Você é homem, americano, branco, heterossexual e não usa drogas. Corre o ano de 1989. Faz um exame de sangue, desses descompromissados e, após alguns dias, recebe a notícia: HIV positivo. O médico sente muito, mas a morte é inevitável. Se quiser, você pode fazer outro exame, mas a chance de que não esteja contaminado é bem pequena: uma em mil.

Aconteceu com Leonard Mlodinow, físico do Caltech (Instituto de Tecnologia da Califórnia) que já havia escrito o livro “Uma Nova História do Tempo” com Stephen Hawking. “É difícil descrever (…) como passei aquele fim-de-semana; digamos apenas que não fui à Disneylândia”, escreve em “O Andar do Bêbado”, seu novo livro, recém-lançado no Brasil.

Talvez o médico de Mlodinow fosse ótimo. Mas não serviria como estatístico.

Isso porque, em 1989, nos EUA, uma em cada 10 mil pessoas nas condições citadas estava infectada pelo HIV. Imagine que essas 10 mil fizessem exames. O único soropositivo receberia, possivelmente, uma notícia ruim. Mas, como um em cada mil exames dá o resultado errado, dez pessoas saudáveis também a receberiam.

Ou seja, nessas condições, de cada 11 pessoas que recebiam o veredicto “HIV positivo”, apenas uma realmente estava contaminada. A porcentagem de “falsos positivos” é dez vezes maior que a de “verdadeiros positivos”. Faria, então, mais sentido que Mlodinow não deixasse de ir à Disneylândia. No final, soube que não tinha HIV.

Mas dificuldades com probabilidades não são exclusividade do médico de Mlodinow. Humanos desprezam a presença do aleatório nas suas vidas –nossos cérebros são programados para achar padrões, mesmo quando não existem.

Isso vai desde coisas evidentemente desprovidas de sentido (como usar uma mesma meia velha em jogos do Brasil) até situações mais sérias.

Jegue estabanado

Nesse sentido, é muito comum considerar que sucessos ou fracassos são resultado exclusivamente da nossa competência. Em boa medida são, claro, mas quanta aleatoriedade está envolvida nisso?

Jogadores, vendedores, homens atrás de mulheres nas festas. Quase todas as atividades humanas estão sujeitas ao acaso. Os resultados se distribuem ao redor de uma média (alta, para quem é competente), mas existem dias bons (quando o centroavante faz três gols e se consagra) e dias ruins (quando o “pegador” volta pra casa sozinho).

Mas isso vale também para o mercado financeiro, por exemplo.
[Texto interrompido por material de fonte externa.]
-- ==== Sys2Proof/Machine/Run.lean ====
section
/-! DEFINITION. The end of a run of a host program and what is observed there (70_reset_and_hazards.md R396). -/

namespace Sys2Proof.Machine

/-- The input is a host write to CMD that the bus accepts as an access (10_state.md R66, 20_memory.md R87). -/
def Input.writesCmd (p : Params) : Input → Bool
  | .access (.write addr width _) =>
    placeOf p addr = some (.window 0x018) && wordAccessOk addr 0x018 width
  | _ => false

/-- The input is a host read of STATUS that the bus accepts as an access (10_state.md R36, 20_memory.md R87). -/
def Input.readsStatus (p : Params) : Input → Bool
  | .access (.read addr width) =>
    placeOf p addr = some (.window 0x00C) && wordAccessOk addr 0x00C width
  | _ => false

/-- The step from `s` ends a run (70_reset_and_hazards.md R396): it serves a read of STATUS that shows BUSY = 0
and DONE = 1, and the host writes CMD no more, so the command that set DONE is its last. DEDUCED (log entry 25):
acceptance clears DONE, so on an idle core a DONE that stands was set by the command that was issued last. -/
def State.endsRun (s : State) : Bool :=
  match s.inputs with
  | [] => false
  | x :: rest =>
    x.readsStatus s.params && !s.busy && s.status.done && rest.all fun y => !y.writesCmd s.params

/-- The state at the first point where the run from `s` ends, if `n` steps reach one (70_reset_and_hazards.md
R396). -/
def State.runEnd : Nat → State → Option State
  | 0, _ => none
  | n + 1, s =>
    match step s with
    | .next t => if s.endsRun then some t else State.runEnd n t
    | .fault _ => none
    | .refused _ => none

/-- What is observed at the end of a run (70_reset_and_hazards.md R396). -/
structure Observation where
  /-- The register window, a word per 4-byte offset. -/
  window : List Word
  /-- SLEN[i] and the bytes [0, SLEN[i]) of slot i, for every i. -/
  shards : List (Word × List Byte)
  /-- DBUF[0 .. DLEN). -/
  dbuf : List Byte
  /-- OUT[j].written and IN[j].pos, for every j. -/
  ports : List (List Byte × Nat)
deriving DecidableEq, Repr

/-- One entry of the observation of the shards (70_reset_and_hazards.md R396). -/
def State.observeShard (s : State) (i : Nat) : Word × List Byte :=
  (s.slenWord i, s.slotBytes i (s.slenAt i))

/-- One entry of the observation of the ports (70_reset_and_hazards.md R396). -/
def State.observePort (s : State) (j : Nat) : List Byte × Nat :=
  ((s.outPort j).written, (s.inPort j).pos)

/-- The observation of a state (70_reset_and_hazards.md R396). It reads no work or staging buffer, and no slot
byte at or beyond SLEN. -/
def State.observe (s : State) : Observation where
  window := (List.range (Config.windowBytes / 4)).map fun i => s.readReg (4 * i)
  shards := (List.range Config.nslot).map s.observeShard
  dbuf := s.dbuf.readBytes 0 s.dlen.toNat
  ports := (List.range Config.nport).map s.observePort

/-- The observation of the run from `s`, if `n` steps reach its end (70_reset_and_hazards.md R396). -/
def State.observeRun (n : Nat) (s : State) : Option Observation :=
  (State.runEnd n s).map State.observe

end Sys2Proof.Machine
end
Será que os investidores que ganham milhões na bolsa o fazem porque são competentes ou porque, em uma série determinada de anos, tiveram mais sorte -fazendo escolhas tão “chutadas” quanto muitos que tiveram menos sucesso?

Como exemplo, Mlodinow conta a história de Daniel Kahneman, psicólogo que em 2002 ganhou o Nobel de Economia. Como não se escolhe trabalho no começo da carreira, ele foi, nos anos 1960, ensinar aos instrutores da Aeronáutica israelense que recompensar funciona melhor do que punir erros.

Foi interrompido por um dos instrutores que o ouvia. Ele dizia que muitas vezes elogiou a manobra de um aluno e, na vez seguinte, o sujeito se saiu muito pior. E que, quando gritou com a besta que havia quase acabado de destruir o avião, ela melhorava em seguida. Os outros instrutores concordaram.

Estariam os psicólogos errados? Kahneman concluiu que não. Apenas que a experiência dos instrutores estava relacionada com a probabilidade.

A ideia dele era que os aprendizes melhoram a sua capacidade aos poucos, e isso não é perceptível entre uma manobra e outra. Qualquer voo perfeito ou qualquer pouso que leve embora meio aeroporto junto são questões pontuais, desvios da média. Na próxima tentativa, é alta a chance de que se retorne ao “padrão” central -nem fantástico, nem desastroso.

Então, diz Mlodinow, quando os instrutores elogiavam uma performance impecável, tinham a impressão de que, em seguida, o aluno piorava. Já se ele, digamos, esquecia de baixar o trem de pouso e escutava um grito de “seu jegue estabanado”, na próxima melhorava.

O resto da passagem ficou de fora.